# Proof Uniformly Continous

• Sep 30th 2007, 07:12 AM
ml692787
Proof Uniformly Continous
Need help with this proof. Thanks so much!

Let j be an interval and f a differentiable function on j whose derivative is bounded. Show that f is uniformly continuous (use the mean value theorem).
Observe that boundedness of f ' is not necessary for uniform continuity of f. Indeed, the function x sqrtx (x > 0) is uniformly continuous and differentiable, but its derivative is not bounded.
• Sep 30th 2007, 08:31 AM
ThePerfectHacker
Quote:

Originally Posted by ml692787
Need help with this proof. Thanks so much!

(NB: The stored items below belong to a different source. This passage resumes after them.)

-- ==== Sys2Proof/Laws/State.lean ====
section
/-! SUPPORT. What each named update of the state leaves in each field, true by definition: a proof never unfolds a record
update. -/

namespace Sys2Proof.Machine

/-! ### `setReg` -/

@[simp] theorem State.setReg_v (s : State) (r : Reg) (b : Byte) :
    (s.setReg r b).v = s.v.set r b := rfl
@[simp] theorem State.setReg_index (s : State) (r : Reg) (b : Byte) :
    (s.setReg r b).index = s.index := rfl
@[simp] theorem State.setReg_pc (s : State) (r : Reg) (b : Byte) :
    (s.setReg r b).pc = s.pc := rfl
@[simp] theorem State.setReg_stack (s : State) (r : Reg) (b : Byte) :
    (s.setReg r b).stack = s.stack := rfl
@[simp] theorem State.setReg_sp (s : State) (r : Reg) (b : Byte) :
    (s.setReg r b).sp = s.sp := rfl
@[simp] theorem State.setReg_dt (s : State) (r : Reg) (b : Byte) :
    (s.setReg r b).dt = s.dt := rfl
@[simp] theorem State.setReg_st (s : State) (r : Reg) (b : Byte) :
    (s.setReg r b).st = s.st := rfl
@[simp] theorem State.setReg_disp (s : State) (r : Reg) (b : Byte) :
    (s.setReg r b).disp = s.disp := rfl
@[simp] theorem State.setReg_mem (s : State) (r : Reg) (b : Byte) :
    (s.setReg r b).mem = s.mem := rfl
@[simp] theorem State.setReg_mode (s : State) (r : Reg) (b : Byte) :
    (s.setReg r b).mode = s.mode := rfl
@[simp] theorem State.setReg_keys (s : State) (r : Reg) (b : Byte) :
    (s.setReg r b).keys = s.keys := rfl
@[simp] theorem State.setReg_rnd (s : State) (r : Reg) (b : Byte) :
    (s.setReg r b).rnd = s.rnd := rfl
@[simp] theorem State.setReg_result (s : State) (r : Reg) (b : Byte) :
    (s.setReg r b).result = s.result := rfl
@[simp] theorem State.setReg_stepCount (s : State) (r : Reg) (b : Byte) :
    (s.setReg r b).stepCount = s.stepCount := rfl
@[simp] theorem State.setReg_ticksDue (s : State) (r : Reg) (b : Byte) :
    (s.setReg r b).ticksDue = s.ticksDue := rfl
@[simp] theorem State.setReg_pixel (s : State) (r : Reg) (b : Byte) (x : Fin 64) (y : Fin 32) :
    (s.setReg r b).pixel x y = s.pixel x y := rfl
@[simp] theorem State.setReg_dataAddr (s : State) (r : Reg) (b : Byte) :
    (s.setReg r b).dataAddr = s.dataAddr := rfl

/-! ### `setRegs` -/

@[simp] theorem State.setRegs_v (s : State) (w : Vector Byte 16) :
    (s.setRegs w).v = w := rfl
@[simp] theorem State.setRegs_index (s : State) (w : Vector Byte 16) :
    (s.setRegs w).index = s.index := rfl
@[simp] theorem State.setRegs_pc (s : State) (w : Vector Byte 16) :
    (s.setRegs w).pc = s.pc := rfl
@[simp] theorem State.setRegs_stack (s : State) (w : Vector Byte 16) :
    (s.setRegs w).stack = s.stack := rfl
@[simp] theorem State.setRegs_sp (s : State) (w : Vector Byte 16) :
    (s.setRegs w).sp = s.sp := rfl
@[simp] theorem State.setRegs_dt (s : State) (w : Vector Byte 16) :
    (s.setRegs w).dt = s.dt := rfl
@[simp] theorem State.setRegs_st (s : State) (w : Vector Byte 16) :
    (s.setRegs w).st = s.st := rfl
@[simp] theorem State.setRegs_disp (s : State) (w : Vector Byte 16) :
    (s.setRegs w).disp = s.disp := rfl
@[simp] theorem State.setRegs_mem (s : State) (w : Vector Byte 16) :
    (s.setRegs w).mem = s.mem := rfl
@[simp] theorem State.setRegs_mode (s : State) (w : Vector Byte 16) :
    (s.setRegs w).mode = s.mode := rfl
@[simp] theorem State.setRegs_keys (s : State) (w : Vector Byte 16) :
    (s.setRegs w).keys = s.keys := rfl
@[simp] theorem State.setRegs_rnd (s : State) (w : Vector Byte 16) :
    (s.setRegs w).rnd = s.rnd := rfl
@[simp] theorem State.setRegs_result (s : State) (w : Vector Byte 16) :
    (s.setRegs w).result = s.result := rfl
@[simp] theorem State.setRegs_stepCount (s : State) (w : Vector Byte 16) :
    (s.setRegs w).stepCount = s.stepCount := rfl
@[simp] theorem State.setRegs_ticksDue (s : State) (w : Vector Byte 16) :
    (s.setRegs w).ticksDue = s.ticksDue := rfl
@[simp] theorem State.setRegs_pixel (s : State) (w : Vector Byte 16) (x : Fin 64) (y : Fin 32) :
    (s.setRegs w).pixel x y = s.pixel x y := rfl
@[simp] theorem State.setRegs_dataAddr (s : State) (w : Vector Byte 16) :
    (s.setRegs w).dataAddr = s.dataAddr := rfl

/-! ### `setIndex` -/

@[simp] theorem State.setIndex_v (s : State) (w : Word) :
    (s.setIndex w).v = s.v := rfl
@[simp] theorem State.setIndex_index (s : State) (w : Word) :
    (s.setIndex w).index = w := rfl
@[simp] theorem State.setIndex_pc (s : State) (w : Word) :
    (s.setIndex w).pc = s.pc := rfl
@[simp] theorem State.setIndex_stack (s : State) (w : Word) :
    (s.setIndex w).stack = s.stack := rfl
@[simp] theorem State.setIndex_sp (s : State) (w : Word) :
    (s.setIndex w).sp = s.sp := rfl
@[simp] theorem State.setIndex_dt (s : State) (w : Word) :
    (s.setIndex w).dt = s.dt := rfl
@[simp] theorem State.setIndex_st (s : State) (w : Word) :
    (s.setIndex w).st = s.st := rfl
@[simp] theorem State.setIndex_disp (s : State) (w : Word) :
    (s.setIndex w).disp = s.disp := rfl
@[simp] theorem State.setIndex_mem (s : State) (w : Word) :
    (s.setIndex w).mem = s.mem := rfl
@[simp] theorem State.setIndex_mode (s : State) (w : Word) :
    (s.setIndex w).mode = s.mode := rfl
@[simp] theorem State.setIndex_keys (s : State) (w : Word) :
    (s.setIndex w).keys = s.keys := rfl
@[simp] theorem State.setIndex_rnd (s : State) (w : Word) :
    (s.setIndex w).rnd = s.rnd := rfl
@[simp] theorem State.setIndex_result (s : State) (w : Word) :
    (s.setIndex w).result = s.result := rfl
@[simp] theorem State.setIndex_stepCount (s : State) (w : Word) :
    (s.setIndex w).stepCount = s.stepCount := rfl
@[simp] theorem State.setIndex_ticksDue (s : State) (w : Word) :
    (s.setIndex w).ticksDue = s.ticksDue := rfl
@[simp] theorem State.setIndex_reg (s : State) (w : Word) (k : Reg) :
    (s.setIndex w).reg k = s.reg k := rfl
@[simp] theorem State.setIndex_pixel (s : State) (w : Word) (x : Fin 64) (y : Fin 32) :
    (s.setIndex w).pixel x y = s.pixel x y := rfl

Let j be an interval and f a differentiable function on j whose derivative is bounded. Show that f is uniformly continuous (use the mean value theorem).

Let $\displaystyle J$ be an open inverval. Say $\displaystyle f: J\mapsto \mathbb{R}$ is a differenciable function. And $\displaystyle |f'|\leq C$ is bounded by positive constant. Let $\displaystyle x,y\in J$ be two distinct points. Then $\displaystyle |f(x)-f(y)|\leq C|x-y|$ so if we choose $\displaystyle |x-y| < \delta$ where $\displaystyle \delta = \frac{\epsilon}{C}$ this will complete the proof.
• Sep 30th 2007, 08:36 AM
ThePerfectHacker
Quote:

Originally Posted by ml692787
Observe that boundedness of f ' is not necessary for uniform continuity of f. Indeed, the function x sqrtx (x > 0) is uniformly continuous and differentiable, but its derivative is not bounded.

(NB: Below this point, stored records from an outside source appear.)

-- ==== Sys2Proof/Tests/Slice0.lean ====
section
/-! SUPPORT. Tests: ill-formed operands refused; a word of every row, written out from the patterns of R78, decoded; single
steps with the expected results of 95_test_vectors.md; and, for every statement with hypotheses, a state and operands that
meet them, at the ends of their ranges. -/

namespace Sys2Proof.Tests

open Sys2Proof Sys2Proof.Machine

/-! ## Well-formedness -/

theorem test_field_accepts_last_value : fieldsWellFormed [⟨"x", 8, 4, 15⟩, ⟨"kk", 0, 8, 255⟩] = true := by decide
theorem test_field_refuses_too_large_value : fieldsWellFormed [⟨"x", 8, 4, 16⟩] = false := by decide
theorem test_field_refuses_past_the_word : fieldsWellFormed [⟨"x", 13, 4, 1⟩] = false := by decide
theorem test_fields_refuse_shared_bits : fieldsWellFormed [⟨"y", 4, 4, 1⟩, ⟨"kk", 0, 8, 1⟩] = false := by decide
theorem test_drw_well_formed : (Instr.drw 15 15 15).wellFormed = true := by decide

/-! ## Decoding: one word of each row of R78 -/

theorem test_decode_cls : decodeWord 0x00E0 = .ok .cls := by decide
theorem test_decode_ret : decodeWord 0x00EE = .ok .ret := by decide
theorem test_decode_jp : decodeWord 0x1ABC = .ok (.jp 0xABC) := by decide
theorem test_decode_call : decodeWord 0x2300 = .ok (.call 0x300) := by decide
theorem test_decode_seImm : decodeWord 0x3306 = .ok (.seImm 3 0x06) := by decide
theorem test_decode_sneImm : decodeWord 0x43FE = .ok (.sneImm 3 0xFE) := by decide
theorem test_decode_ldImm : decodeWord 0x6A42 = .ok (.ldImm 10 0x42) := by decide
theorem test_decode_addImm : decodeWord 0x750A = .ok (.addImm 5 0x0A) := by decide
theorem test_decode_ldReg : decodeWord 0x8120 = .ok (.ldReg 1 2) := by decide
theorem test_decode_andReg : decodeWord 0x8012 = .ok (.andReg 0 1) := by decide
theorem test_decode_addReg : decodeWord 0x8F14 = .ok (.addReg 15 1) := by decide
theorem test_decode_subReg : decodeWord 0x8015 = .ok (.subReg 0 1) := by decide
theorem test_decode_shr : decodeWord 0x81F6 = .ok (.shr 1 15) := by decide
theorem test_decode_sneReg : decodeWord 0x9120 = .ok (.sneReg 1 2) := by decide
theorem test_decode_ldIndex : decodeWord 0xAFFF = .ok (.ldIndex 0xFFF) := by decide
theorem test_decode_rndImm : decodeWord 0xC30F = .ok (.rndImm 3 0x0F) := by decide
theorem test_decode_drw : decodeWord 0xD125 = .ok (.drw 1 2 5) := by decide
theorem test_decode_skp : decodeWord 0xE19E = .ok (.skp 1) := by decide
theorem test_decode_sknp : decodeWord 0xE1A1 = .ok (.sknp 1) := by decide
theorem test_decode_ldFromDt : decodeWord 0xF307 = .ok (.ldFromDt 3) := by decide
theorem test_decode_ldToDt : decodeWord 0xFA15 = .ok (.ldToDt 10) := by decide
theorem test_decode_ldKey : decodeWord 0xF10A = .ok (.ldKey 1) := by decide
theorem test_decode_addIndex : decodeWord 0xF21E = .ok (.addIndex 2) := by decide
theorem test_decode_ldFont : decodeWord 0xF629 = .ok (.ldFont 6) := by decide
theorem test_decode_ldBcd : decodeWord 0xF033 = .ok (.ldBcd 0) := by decide
theorem test_decode_storeRegs : decodeWord 0xF355 = .ok (.storeRegs 3) := by decide
theorem test_decode_loadRegs : decodeWord 0xF265 = .ok (.loadRegs 2) := by decide

/-- The failures of 95_test_vectors.md V4, V6, V8, V11, V12, V15, V17. -/
theorem test_decode_failures :
    ([0x0000, 0x00E1, 0x0FFF, 0x5120, 0x8121, 0x8127, 0x812E, 0x9121, 0xB200, 0xE19F, 0xE100, 0xF118, 0xFFFF] : List Word).all
      (fun w => decodeWord w == .error (.noRow w)) = true := by decide

theorem test_decode_table_word : decodeTableWord 16 0xD125 = some (.drw 1 2 5) := by decide
theorem test_decode_needs_two_bytes : decode [0x12] = .error .tooShort := by decide

/-! ## Single instructions -/

/-- The next state, or the state after reset where there is none. -/
def after : Outcome → State
  | .next t => t
  | .fault r => nomatch r
  | .refused _ => State.reset

/-- The state after reset with some registers and the index register set. -/
def withRegs (rs : List (Reg × Byte)) (i : Word := 0x300) : State :=
  (rs.foldl (fun s p => s.setReg p.1 p.2) State.reset).setIndex i

/-- The state with one byte stored at `I = 0x300`. -/
def withSprite (rs : List (Reg × Byte)) (b : Byte) : State :=
  (withRegs rs).setMem (Memory.write [] 0x300 b)

/-- The cells that are on, row by row. -/
def cellsOn (s : State) : List (Nat × Nat) :=
  (List.finRange 32).flatMap fun y => ((List.finRange 64).filter fun x => s.pixel x y).map fun x => (x.val, y.val)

For any $\displaystyle \epsilon >0$ choose $\displaystyle \delta = \epsilon^2$ then $\displaystyle |f(x)-f(y)| = |\sqrt{x}-\sqrt{y}|$ say $\displaystyle x\not = y$ because otherwise this difference is zero which is certainly less than $\displaystyle \epsilon$. In that case we get $\displaystyle |\sqrt{x}-\sqrt{y}| = \frac{|x-y|}{\sqrt{x}+\sqrt{y}} \leq \frac{|x-y|}{\sqrt{|x-y|} }= \sqrt{|x-y|} < \sqrt{\delta} = \epsilon$.